By Matt Layton, LegalShield Senior Vice President of Consumer Analytics
As LegalShield’s senior vice president of consumer analytics, I spend a lot of time digging into the unique data we have on the legal and financial stressors facing everyday Americans. Our data comes directly from over 35 million requests from consumers seeking legal help since 2002 on issues spanning personal finances, foreclosures, bankruptcies and more.
This election cycle, we’re taking a close look at how consumer stress levels vary geographically between red, blue and purple battleground states. What we’ve found so far is quite fascinating—there appears to be a widening gap between consumer stress in battleground states versus the national average. And historically, this divergence has signaled which party will win the White House.
The numbers don’t lie
In April, our Consumer Stress Legal Index (CSLI) rose 2.4 points nationally to 63.8. This benchmark index has been a reliable leading indicator of the widely followed Consumer Confidence Index, with an inverse correlation of -0.85. As consumer legal stress rises, confidence tends to drop around 2-3 months later.

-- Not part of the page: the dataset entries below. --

/-- O23.  Rest (R94 to R96): entry with its waves at 1, 3, 5, 7 and 9 µs and REST at 12 µs; wake with its eighteen waves and
RUN at 40 µs, later by the deferrals, of which the first wave meets one where the tick is synthesised. -/
def Obligations.RestWaves : Prop :=
  (∀ s : State, s.atBoundary = true → s.rim.restHeld = some true → s.rd RIM_STAT.REST_STATE = 0 → s.rim.forcing = [] →
    (∀ n ∈ s.clusters, s.dstate n = dON ∨ s.dstate n = dOFF) →
    Answers .restEntryStart s (fun t => t.rd RIM_STAT.REST_STATE = 1 ∧ t.rim.restHeld = none ∧ t.rim.restAt = s.tick ∧
      t.rim.nextWave = 1 ∧ ∀ n ∈ s.clusters, s.dstate n = dON → t.dstate n = dDRAIN ∧ t.inWakeSet n = true)) ∧
  (∀ (k : Nat) (s : State), s.rd RIM_STAT.REST_STATE = 1 → k = s.rim.nextWave → 1 ≤ k → k ≤ 5 →
    s.rim.restAt + 2 * k - 1 ≤ s.tick →
    Answers (.restEntryWave k) s (fun t => t.rim.nextWave = k + 1 ∧
      ∀ n ∈ s.entryWave k, k ≠ 5 → s.dstate n = dDRAIN → (s.dom n).wave = true → t.dstate n = dDOWN)) ∧
  (∀ s : State, s.rd RIM_STAT.REST_STATE = 1 → s.rim.nextWave = 6 → s.rim.restAt + 12 ≤ s.tick →
    Answers .restEntered s (fun t => t.rd RIM_STAT.REST_STATE = 2 ∧ t.rd RIM_EVT.REST_ENTERED = 1)) ∧
  (∀ s : State, s.atBoundary = true → s.rd RIM_STAT.REST_STATE = 2 → s.rim.restHeld = some false → s.rim.coolRest = false →
    s.rd CAD_STAT.LAST_SYNTH = 0 → (∀ n ∈ s.clusters, s.inWakeSet n = true → s.dstate n = dOFF ∧ s.offElapsed n = true) →
    Answers .restWakeStart s (fun t => t.rd RIM_STAT.REST_STATE = 3 ∧ t.rim.restHeld = none ∧ t.rim.restAt = s.tick ∧
      t.rim.nextWave = 1 ∧ t.rim.wakeList = s.wakeOrder)) ∧
  (∀ s : State, s.atBoundary = true → s.rd RIM_STAT.REST_STATE = 2 → s.rim.restHeld = some false → s.rim.coolRest = false →
    s.rd CAD_STAT.LAST_SYNTH = 1 → (∀ n ∈ s.clusters, s.inWakeSet n = true → s.dstate n = dOFF ∧ s.offElapsed n = true) →
    Answers .restWakeStart s (fun t => t.rd RIM_STAT.REST_STATE = 3 ∧ t.rim.restHeld = none ∧ t.rim.restAt = s.tick ∧
      t.rim.nextWave = 0 ∧ t.rim.shift = 1 ∧ t.rim.wakeList = s.wakeOrder)) ∧
  (∀ (k : Nat) (s : State), s.rd RIM_STAT.REST_STATE = 3 → k = s.rim.nextWave → k ≤ 17 →
    s.rim.restAt + 2 * k + s.rim.shift ≤ s.tick →
    Answers (.restWakeWave k) s (fun t => t.rim.nextWave = k + 1 ∧
      ∀ n < 192, n ∈ waveMembers s.rim.wakeList k → s.inWakeSet n = true → s.dstate n = dOFF → t.dstate n = dUP)) ∧
  (∀ s : State, s.rd RIM_STAT.REST_STATE = 3 → 18 ≤ s.rim.nextWave → s.rim.restAt + 40 + s.rim.shift ≤ s.tick →
    Answers .restExited s (fun t => t.rd RIM_STAT.REST_STATE = 0 ∧ t.rd RIM_EVT.REST_EXITED = 1))

/-! ### The Gleub link (chapter 4) -/

/-- O24.  Acknowledgements (R110 to R112): an ACK with the last SEQ ends the attempt, or brings the SETV of the return that waited
for it; a missing one counts and the frame, SETV or SSC, is sent again up to three attempts, then the link faults; a NAK
with REASON 0 is a failed attempt, one with another REASON an event; DONE stores the confirmed code, and a late link is
asked for it. -/
def Obligations.VoltageAcknowledgements : Prop :=
  (∀ (n w : Nat) (s : State), n < 24 → s.heard n w 8 = true → bits 27 24 w = 1 → (s.lnk n).setv.isSome = true →
    bits 23 22 w = s.rd GL_STAT.SEQ n → (s.lnk n).giveBack = false →
    ((s.vgrp (s.rd GL_CFG.RG n)).rejected = false ∨ (s.vgrp (s.rd GL_CFG.RG n)).back = true) →
    Answers (.ack n w) s (fun t => (t.lnk n).setv = none ∧ (t.lnk n).acked = true)) ∧
  (∀ (n w : Nat) (s : State), n < 24 → s.heard n w 8 = true → bits 27 24 w = 1 → (s.lnk n).setv.isSome = true →
    bits 23 22 w = s.rd GL_STAT.SEQ n → (s.lnk n).giveBack = true →
    Answers (.ack n w) s (fun t => (t.lnk n).setv.isSome = true ∧ (t.lnk n).acked = false ∧
      t.rd GL_STAT.VREQ n = (s.vgrp (s.rd GL_CFG.RG n)).target % 2 ^ GL_STAT.VREQ.width)) ∧
  (∀ (n : Nat) (a : Await) (s : State), n < 24 → (s.lnk n).setv = some a → (s.lnk n).waits = false → a.tries < 3 →
    s.up n = true → (0 < a.tries ∨ s.holdover = false) →
    Answers (.ackTimeout { link := n }) s (fun t => (t.lnk n).setv = some { a with tries := a.tries + 1 } ∧
      t.emit = [.frame n a.frame] ∧ t.rd GL_ERR.NOACK n = (s.rd GL_ERR.NOACK n + 1) % 2 ^ GL_ERR.NOACK.width)) ∧
  (∀ (n f : Nat) (q : List Nat) (s : State), n < 24 → (s.lnk n).ssc = f :: q → (s.lnk n).sscWaits = false →
    (s.lnk n).sscTries < 3 → s.maySend n = true →
    Answers (.ackTimeout { link := n, ssc := true }) s (fun t => (t.lnk n).ssc = f :: q ∧ (t.lnk n).sscTries = (s.lnk n).sscTries + 1 ∧
      t.emit = [.frame n f] ∧ t.rd GL_ERR.NOACK n = (s.rd GL_ERR.NOACK n + 1) % 2 ^ GL_ERR.NOACK.width)) ∧
  (∀ (n : Nat) (a : Await) (s : State), n < 24 → (s.lnk n).setv = some a → (s.lnk n).waits = false → 3 ≤ a.tries →
    Answers (.ackTimeout { link := n }) s (fun t => t.rd GL_STAT.LSTATE n = 4 ∧ t.rd GL_EVT.LINK_FAULT = 1)) ∧
  (∀ (n : Nat) (s : State), n < 24 → (s.lnk n).ssc ≠ [] → (s.lnk n).sscWaits = false → 3 ≤ (s.lnk n).sscTries →
    Answers (.ackTimeout { link := n, ssc := true }) s (fun t => t.rd GL_STAT.LSTATE n = 4 ∧ t.rd GL_EVT.LINK_FAULT = 1)) ∧
  (∀ (n w : Nat) (a : Await) (s : State), n < 24 → s.heard n w 0xC = true → bits 27 24 w = 1 → bits 21 18 w = 0 →
    bits 23 22 w = s.rd GL_STAT.SEQ n → (s.lnk n).setv = some a → (s.lnk n).waits = false → a.tries < 3 →
    s.up n = true → (0 < a.tries ∨ s.holdover = false) →
    Answers (.nak n w) s (fun t => (t.lnk n).setv = some { a with tries := a.tries + 1 } ∧
      t.rd GL_ERR.NAK n = (s.rd GL_ERR.NAK n + 1) % 2 ^ GL_ERR.NAK.width ∧
      t.rd GL_ERR.NOACK n = (s.rd GL_ERR.NOACK n + 1) % 2 ^ GL_ERR.NOACK.width)) ∧
  (∀ (n w : Nat) (s : State), n < 24 → s.heard n w 0xC = true → bits 27 24 w = 1 → bits 21 18 w ≠ 0 →
    bits 23 22 w = s.rd GL_STAT.SEQ n → (s.lnk n).setv.isSome = true →
    Answers (.nak n w) s (fun t => t.rd GL_EVT.NAK = 1 ∧
      t.rd GL_ERR.NAK n = (s.rd GL_ERR.NAK n + 1) % 2 ^ GL_ERR.NAK.width ∧
      t.rd GL_ERR.NOACK n = s.rd GL_ERR.NOACK n)) ∧
  (∀ (n w : Nat) (s : State), n < 24 → s.heard n w 9 = true → bits 27 26 w = s.rd GL_STAT.SEQ n →
    Answers (.done n w) s (fun t => t.rd GL_STAT.VDONE n = bits 25 15 w ∧ (t.lnk n).bad = 0)) ∧
  (∀ (n : Nat) (s : State), n < 24 → (s.vgrp (s.rd GL_CFG.RG n)).out = true → s.rd GL_STAT.OUTSTANDING n = 1 →
    (s.lnk n).done = false → (s.lnk n).late = false → (s.vgrp (s.rd GL_CFG.RG n)).deadline ≤ s.tick →
    Answers (.doneDeadline n) s (fun t => t.rd GL_EVT.DONE_LATE = 1 ∧ .frame n (queryFrame 3) ∈ t.emit ∧
      t.rd GL_ERR.DONE_LATE n = (s.rd GL_ERR.DONE_LATE n + 1) % 2 ^ GL_ERR.DONE_LATE.width))

/-- O25.  Telemetry is stored by its SEL (R117); a source that does not report within 10 ticks of a brake makes the alert
unknown (R123); its ceiling is removed ALERT_HOLD ms after the release (R124); a WARN sets the link's bit; a bad frame is
discarded and counted (R105). -/
def Obligations.TelemetryAndAlert : Prop :=
  (∀ (n w : Nat) (late : Bool) (s : State), n < 24 → s.heard n w 0xA = true → bits 27 25 w = 0 →
    Answers (.telem n w late) s (fun t => t.rd GL_TEL0.I_SUM n = min (bits 24 8 w) 0xFFFF ∧
      ((t.lnk n).stale = true ↔ late = true ∨ 4 ≤ (s.lnk n).iAge))) ∧
  (∀ (n w : Nat) (late : Bool) (s : State), n < 24 → s.heard n w 0xA = true → bits 27 25 w = 1 →
    Answers (.telem n w late) s (fun t => t.rd GL_TEL0.TEMP n = bits 23 8 w)) ∧
  (∀ (n w : Nat) (late : Bool) (s : State), n < 24 → s.heard n w 0xA = true → bits 27 25 w = 2 →
    Answers (.telem n w late) s (fun t => t.rd GL_TEL1.VIN n = bits 24 8 w % 2 ^ GL_TEL1.VIN.width)) ∧
  (∀ s : State, s.gl.alert.active = true → s.gl.alert.sources = [] → s.gl.alert.unknown = false →
    s.gl.alert.asked + 10 ≤ s.tick → s.spk.respond = false →
    Answers .alertSourceTimeout s (fun t => t.gl.alert.unknown = true ∧ t.rd GL_EVT.ALERT_UNKNOWN = 1)) ∧
  (∀ (at' : Nat) (s : State), s.gl.alert.released = some at' → s.gl.alert.active = true →
    at' + 1000 * s.inf GL_CTRL.ALERT_HOLD ≤ s.tick → s.rd SPK_STAT.BRK_DIV ≠ 3 →
    Answers .alertHoldExpiry s (fun t => t.gl.alert.active = false ∧ ∀ k, t.alertOn k = false)) ∧
  (∀ (n w : Nat) (s : State), n < 24 → s.heard n w 0xB = true →
    (bits 27 26 w = 1 → Answers (.warn n w) s (fun t => t.rd GL_STAT.WARN n = 1 ∧ t.rd GL_EVT.WARN = 1 ∧
      t.rd GL_TEL0.TEMP n = bits 23 8 w)) ∧
    (bits 27 26 w = 0 → Answers (.warn n w) s (fun t => t.rd GL_STAT.WARN n = 0))) ∧
  (∀ (n w : Nat) (s : State), n < 24 → s.rd GL_CFG.PRESENT n = 1 → frameGood w = false →
    Answers (.receiveError n w) s (fun t => (t.lnk n).bad = (s.lnk n).bad + 1 ∧ t.rd GL_EVT.RXERR = 1 ∧
      t.rd GL_ERR.RXERR n = (s.rd GL_ERR.RXERR n + 1) % 2 ^ GL_ERR.RXERR.width))

/-- O26.  Link states (R102, R114): training picks the middle of the longest run of four or more passing phases and faults
below four, or on a missing reply; SUSPECT after two failed slots in a row, UP again after eight good ones, FAULT after
eight failed; a FAULT link trains again after 100,000 ticks. -/
def Obligations.LinkStates : Prop :=
  (∀ (n : Nat) (pass : List Bool) (s : State), n < 24 → s.rd GL_STAT.LSTATE n = 1 → (s.lnk n).training = true →
    4 ≤ (longestRun (pass.take 16) 0 (0, 0) (0, 0)).2 →
    Answers (.trainDone n pass) s (fun t => (t.lnk n).training = false ∧ t.rd GL_STAT.LSTATE n = 1 ∧
      t.rd GL_CFG.SMP_PH n = ((longestRun (pass.take 16) 0 (0, 0) (0, 0)).1 +
        ((longestRun (pass.take 16) 0 (0, 0) (0, 0)).2 - 1) / 2) % 2 ^ GL_CFG.SMP_PH.width)) ∧
  (∀ (n : Nat) (pass : List Bool) (s : State), n < 24 → s.rd GL_STAT.LSTATE n = 1 → (s.lnk n).training = true →
    (longestRun (pass.take 16) 0 (0, 0) (0, 0)).2 < 4 →
    Answers (.trainDone n pass) s (fun t => t.rd GL_STAT.LSTATE n = 4 ∧ t.rd GL_EVT.LINK_FAULT = 1)) ∧
  (∀ (n : Nat) (s : State), n < 24 → s.rd GL_STAT.LSTATE n = 1 → (s.lnk n).query ≠ [] →
    Answers (.queryTimeout n) s (fun t => t.rd GL_STAT.LSTATE n = 4 ∧ t.rd GL_EVT.LINK_FAULT = 1)) ∧
  (∀ (n : Nat) (s : State), n < 24 → s.rd GL_STAT.LSTATE n = 2 → 2 ≤ (s.lnk n).bad →
    Answers (.linkSuspect n) s (fun t => t.rd GL_STAT.LSTATE n = 3 ∧ (t.lnk n).bad = 0)) ∧
  (∀ (n : Nat) (s : State), n < 24 → s.rd GL_STAT.LSTATE n = 3 → 8 ≤ (s.lnk n).good →
    Answers (.linkRecover n) s (fun t => t.rd GL_STAT.LSTATE n = 2 ∧ (t.lnk n).bad = 0)) ∧
  (∀ (n : Nat) (s : State), n < 24 → s.rd GL_STAT.LSTATE n = 3 → 8 ≤ (s.lnk n).bad →
    Answers (.linkFault n) s (fun t => t.rd GL_STAT.LSTATE n = 4 ∧ t.rd GL_EVT.LINK_FAULT = 1)) ∧
  (∀ (n : Nat) (s : State), n < 24 → s.rd GL_STAT.LSTATE n = 4 → (s.lnk n).faultAt + 100000 ≤ s.tick →
    Answers (.faultRetrain n) s (fun t => t.rd GL_STAT.LSTATE n = 1 ∧ (t.lnk n).training = true))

Sure enough, April’s Consumer Confidence reading fell 7.7 points to 97.0 after our CSLI ticked up. The drivers were higher inflation persisting at 3.4% annually despite the Fed’s aggressive interest rate hikes, a mixed jobs report, and consumer finance issues on the rise.
But the real story is in the battleground states data. In April, the margin between lower consumer stress in swing states and the higher national index more than doubled to 3.1 points. Swing state stress rose just slightly to 60.7, while the national index jumped to 63.8.
This widening gap is important because our data over the past 20 years shows a clear pattern—when battleground states have exhibited lower relative stress levels, a Democrat was elected president in 2008, 2012 and 2020. Conversely, when swing states had higher stress than the nation, a Republican won in 2004 and 2016.
Bankruptcy filings a bellwether
Breaking it down further, all three subindices that make up the CSLI—Consumer Finance, Bankruptcy and Foreclosure—moved higher in April after declining in March.
The Bankruptcy Index jumped to 31.1, up 35% year-over-year. This is significant because LegalShield’s Bankruptcy data has historically led actual bankruptcy filings by two quarters with a 0.98 correlation. After a sharp drop during the pandemic relief fundings, consumer bankruptcies appear to be creeping back towards pre-pandemic levels.
The volume of billing disputes LegalShield is seeing is another red flag on the consumer finance front. April calls about billing issues were the second highest ever recorded after the March 2021 peak.
While foreclosure stress did rise 2.2 points, that index remains 4% lower than last year and below the two-year average. So, housing issues are not the current driving factor behind rising consumer angst.
My projection: Advantage incumbent?
As a data analyst, I need to caveat that it’s still very early in the election cycle and consumer sentiment can certainly shift in the months ahead. Economic conditions, inflation, jobs numbers and interest rates will all play a role.
However, if the current trend of lower relative stress in battleground states versus the nation persists, history suggests that could favor the incumbent party retaining control of the White House.
Of course, this is just one economic data point. But it’s a very telling one from the trenches of consumer financial and legal affairs. The diverging gap warrants close watching through early November.